The wind continued to howl and we put another anchor out using the dinghy.  This was probably a mistake as getting both up was a nightmare that ended up with Annabelle and myself emptying tanks of air this morning recovering our second anchor from under a coral boulder.  I had already emptied one yesterday clearing the mess of nylon that was the rode for one anchor and the snubber for the other.  We had to do all this as mid morning we got a report that  the wind was forecast, ha ha, to go round to the north again.  This would have put us back on the reef.
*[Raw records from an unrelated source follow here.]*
-- ==== Sys2Proof/Decode.lean ====
section
/-! DEFINITION. The command that a word of the table's bits spells. -/

namespace Sys2Proof

/-- The table of operations and events gives none of its rows any bits (each row's "fields" is empty and no row has
"fixed"), so no word spells a command. -/
def decodeTableWord (_nbits _w : Nat) : Option Instr :=
  none

end Sys2Proof
end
It was thirteen hours from start to finish.  The radio told us that we were not alone in having an unpleasant time of things.
 
I am sure you are all totally confused by now so I will stop.  It is the day after the aforementioned goings on and we have met some delightful local girls who sold my girls some black pearls.  The girl who did this is in fact the daughter of one Gaston with whom Hugh Marriott went diving when he was here with Tacit in the early nineties  We have tentatively organised to go snorkelling or diving on a pearl farm but have not yet been ashore due to heavy rain.  Life in paradise is many faceted.  However two things are certain there are always things to learn at sea and the locals here appear to be a much friendlier breed than those of the Marquesas.  More will follow in a few days when hopefully we will have seen a lot of the good things about coral atolls.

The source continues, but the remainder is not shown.